Aux trahisons que j'ai pas vraiment regrettées,
Aux vivants qu'il aurait fallu tuer,
Cette dernière phrase déclencha quelque chose en lui.
Aux vivants qu'il aurait fallu tuer
Didier eut une illumination. Son esprit n’avait pas carburé comme ça depuis le test de QI sur M6 en 2002.
Goldman venait de lui donner la solution pour que l’issue de l’élection soit plus favorable que prévu. Il se demandait pourquoi il n’y avait pas songé plus tôt.
Il passait sa vie sur les routes entre la Belgique et l’Ile-de-France. En tirant quelques ficelles il réussirait à trouver du matos. Il avait vu des choses parfois dans la nuit le long de l’A1. Et il avait quelques vieux contacts qu’il pourrait relancer. Il pourrait même peut-être embarquer quelques potes avec lui.

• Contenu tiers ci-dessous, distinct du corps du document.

-- ==== Sys2Proof/Laws/Codec.lean ====
section
/-! SUPPORT. The Field Codec: slices and slots bit by bit, and what the class of an opcode says. -/

namespace Sys2Proof

theorem testBit_trunc (n v i : Nat) : (trunc n v).testBit i = (decide (i < n) && v.testBit i) :=
  Nat.testBit_mod_two_pow v n i

theorem trunc_lt (n v : Nat) : trunc n v < 2 ^ n := Nat.mod_lt _ (by positivity)

theorem trunc_eq_self {n v : Nat} (h : v < 2 ^ n) : trunc n v = v := Nat.mod_eq_of_lt h

@[simp] theorem trunc_trunc (n v : Nat) : trunc n (trunc n v) = trunc n v := Nat.mod_mod _ _

/-- Bit `i` of a slice is bit `lo + i` of the word, within the range. -/
theorem testBit_sliceBits (v : Nat) (r : BitRange) (i : Nat) :
    (sliceBits v r).testBit i = (decide (i < r.width) && v.testBit (r.lo + i)) := by
  rw [sliceBits, testBit_trunc, Nat.testBit_shiftRight]

/-- Bit `i` of a placed value is bit `i - lo` of the value, within the range. -/
theorem testBit_placeBits (r : BitRange) (v i : Nat) :
    (placeBits r v).testBit i = (decide (r.lo ≤ i) && decide (i < r.lo + r.width) && v.testBit (i - r.lo)) := by
  rw [placeBits, Nat.testBit_shiftLeft, testBit_trunc]
  by_cases h : r.lo ≤ i
  · simp only [ge_iff_le, h, decide_true, Bool.true_and]
    congr 1
    exact decide_eq_decide.2 (by omega)
  · simp [h]

theorem sliceBits_lt (v : Nat) (r : BitRange) : sliceBits v r < 2 ^ r.width := trunc_lt _ _

/-- Reading back the slot a value was placed in gives the value cut to the slot. -/
theorem sliceBits_placeBits_self (r : BitRange) (v : Nat) : sliceBits (placeBits r v) r = trunc r.width v := by
  refine Nat.eq_of_testBit_eq fun i => ?_
  rw [testBit_sliceBits, testBit_placeBits, testBit_trunc]
  by_cases h : i < r.width <;> simp [h]

/-- Two ranges that fit share no bit if they are disjoint. -/
theorem BitRange.disjoint_bits {r q : BitRange} {W : Nat} (hr : r.fits W = true) (hq : q.fits W = true)
    (h : r.disjoint q = true) : r.lo + r.width ≤ q.lo ∨ q.lo + q.width ≤ r.lo := by
  simp only [BitRange.fits, BitRange.disjoint, Bool.and_eq_true, Bool.or_eq_true, decide_eq_true_eq] at *
  unfold BitRange.width
  omega

/-- A slot that shares no bit with a range reads as 0 through it. -/
theorem sliceBits_placeBits_disjoint {r q : BitRange} (h : r.lo + r.width ≤ q.lo ∨ q.lo + q.width ≤ r.lo) (v : Nat) :
    sliceBits (placeBits r v) q = 0 := by
  refine Nat.eq_of_testBit_eq fun i => ?_
  rw [testBit_sliceBits, testBit_placeBits]
  by_cases hi : i < q.width
  · have : ¬(r.lo ≤ q.lo + i ∧ q.lo + i < r.lo + r.width) := by omega
    simp only [hi, decide_true, Bool.true_and, Nat.zero_testBit, Bool.and_eq_false_imp, Bool.and_eq_true,
      decide_eq_true_eq]
    exact fun hb => absurd hb this
  · simp [hi]

/-- Two slots that share no bit have no common bit set. -/
theorem placeBits_and_disjoint {r q : BitRange} (h : r.lo + r.width ≤ q.lo ∨ q.lo + q.width ≤ r.lo) (v w : Nat) :
    placeBits r v &&& placeBits q w = 0 := by
  refine Nat.eq_of_testBit_eq fun i => ?_
  rw [Nat.testBit_and, testBit_placeBits, testBit_placeBits, Nat.zero_testBit]
  by_cases h1 : r.lo ≤ i <;> by_cases h2 : i < r.lo + r.width <;> simp [h1, h2]
  omega

/-- Numbers with no common bit set are added by OR. -/
theorem or_eq_add_of_and_eq_zero {a b : Nat} (h : a &&& b = 0) : a ||| b = a + b := by
  have hlt : a + b < 2 ^ (a + b) := Nat.lt_two_pow_self
  have hb := BitVec.add_eq_or_of_and_eq_zero (BitVec.ofNat (a + b) a) (BitVec.ofNat (a + b) b) (by
    apply BitVec.eq_of_toNat_eq
    simp only [BitVec.toNat_and, BitVec.toNat_ofNat]
    rw [Nat.mod_eq_of_lt (by omega), Nat.mod_eq_of_lt (by omega), h, Nat.zero_mod])
  have hn := congrArg BitVec.toNat hb
  simp only [BitVec.toNat_or, BitVec.toNat_add, BitVec.toNat_ofNat] at hn
  rw [Nat.mod_eq_of_lt (a := a) (by omega), Nat.mod_eq_of_lt (a := b) (by omega), Nat.mod_eq_of_lt hlt] at hn
  exact hn.symm

theorem sliceBits_or (v w : Nat) (r : BitRange) : sliceBits (v ||| w) r = sliceBits v r ||| sliceBits w r := by
  refine Nat.eq_of_testBit_eq fun i => ?_
  simp only [testBit_sliceBits, Nat.testBit_or, Bool.and_or_distrib_left]

/-- A placed value lies within the word its range fits. -/
theorem placeBits_lt {r : BitRange} {W : Nat} (h : r.fits W = true) (v : Nat) : placeBits r v < 2 ^ W := by
  simp only [BitRange.fits, Bool.and_eq_true, decide_eq_true_eq] at h
  refine Nat.lt_pow_two_of_testBit _ fun i hi => ?_
  rw [testBit_placeBits]
  have : ¬(i < r.lo + r.width) := by unfold BitRange.width; omega
  simp [this]

/-- What a well-formed layout says, one part a name. -/
structure Layout.Parts (l : Layout) : Prop where
  opcode : l.opcode.fits l.wordWidth = true
  address : l.address.fits l.wordWidth = true
  data : l.data.fits l.wordWidth = true
  value : l.value.fits l.wordWidth = true
  opcode_address : l.opcode.disjoint l.address = true
  opcode_data : l.opcode.disjoint l.data = true
  opcode_value : l.opcode.disjoint l.value = true
  address_data : l.address.disjoint l.data = true
  address_value : l.address.disjoint l.value = true
  data_value : l.data.disjoint l.value = true
  opcode_room : 3 ≤ l.opcode.width

theorem Layout.parts {l : Layout} (h : l.wf = true) : l.Parts := by
  simp only [Layout.wf, Bool.and_eq_true, decide_eq_true_eq] at h
  obtain ⟨⟨⟨⟨⟨⟨⟨⟨⟨⟨h1, h2⟩, h3⟩, h4⟩, h5⟩, h6⟩, h7⟩, h8⟩, h9⟩, h10⟩, h11⟩ := h
  exact ⟨h1, h2, h3, h4, h5, h6, h7, h8, h9, h10, h11⟩

theorem Config.layout_wf {cfg : Config} (h : cfg.wf = true) : cfg.layout.wf = true := by
  simp only [Config.wf, Bool.and_eq_true] at h
  exact h.1.1

theorem Config.opcodes_wf {cfg : Config} (h : cfg.wf = true) :
    cfg.opcodes.wf cfg.layout.opcode.width = true := by
  simp only [Config.wf, Bool.and_eq_true] at h
  exact h.1.2

/-- An encoded word is a `W`-bit word. -/
theorem encodeFields_lt {l : Layout} (h : l.wf = true) (d : Decoded) : encodeFields l d < 2 ^ l.wordWidth := by
  have p := Layout.parts h
  exact Nat.or_lt_two_pow (Nat.or_lt_two_pow (Nat.or_lt_two_pow (placeBits_lt p.opcode _) (placeBits_lt p.address _))
    (placeBits_lt p.data _)) (placeBits_lt p.value _)

/-- The class of an opcode value says which of the seven values it is, or that it is none of them (30_encoding.md
rule R68). -/
theorem classOf_spec (o : Opcodes) (op : Nat) :
    match classOf o op with
    | .read => op = o.read
    | .write => op = o.write
    | .reset => op = o.reset
    | .step => op = o.step
    | .start => op = o.start
    | .pause => op = o.pause
    | .status => op = o.status
    | .nop => op ∉ o.toList := by
  unfold classOf
  split_ifs <;> simp_all [Opcodes.toList]

/-- The fields of the command that decoded fields stand for are those fields. -/
theorem fieldsOf_commandOf (o : Opcodes) (d : Decoded) : fieldsOf o (commandOf o d) = d := by
  have h := classOf_spec o d.opcode
  unfold commandOf
  split <;> rename_i hc <;> rw [hc] at h <;> first | rfl | (simp only at h; simp only [fieldsOf, ← h])

theorem fieldsOf_decodeWord (cfg : Config) (w : Word) :
    fieldsOf cfg.opcodes (decodeWord cfg w) = decodeFields cfg.layout w :=
  fieldsOf_commandOf _ _

end Sys2Proof
end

Mélenchon avait eu raison d’appeler les français aux armes pour marcher sur l’Elysée, avant qu’ils ne l’internent dans l’injustice la plus totale. Il avait eu raison pendant tout ce temps. Il avait eu raison en décrivant Micron comme le pion français d’une organisation mondiale orientée contre les faibles et les pauvres.
L’autre soir déjà sur la route, alors qu’il regardait « Hold up » sur son lecteur DVD portable, Didier s’était dit qu’il fallait faire quelque chose pour arrêter cet holocauste contre les pauvres. Evidemment que les pandémies avaient été organisées par les riches. Evidemment que les crises économiques étaient bidons.
Tout le monde sait bien que les billets de banque s’impriment, pourquoi alors est-ce si difficile d’en distribuer à tout le monde ? Car les riches les gardent pour eux. C’est pour ça que les riches veulent supprimer les pauvres. Et c’est un problème grave, très grave. Il est temps de se soulever, citoyens !
Ooooooh … à nos actes manqués,
HEY HEY HEY HEY HEY HEY HEY HEY HEY HEY HEY HEY
Goldman lui avait donné la clé.
Il fallait supprimer Micron et commencer une Révolution.
Une nouvelle Révolution Française, par les Français, pour les Français.
De nouvelles Lumières. Par et pour des gens comme Didier.
Eclairés, et justes.
Informés.
Il avait eu une révélation qui allait tout changer. Une épiphanie.
Il but le reste de son Ricard cul-sec.
« Je te ressers ? » demanda Gérard
- Gégé, sers-moi une coupe de ton champagne le plus cher ! »
HEY HEEEY HEY HEEEY HEY HEY HEY HEY HEY HEY HEEEY
Pour la première fois depuis 1998, Didier se mit à bander.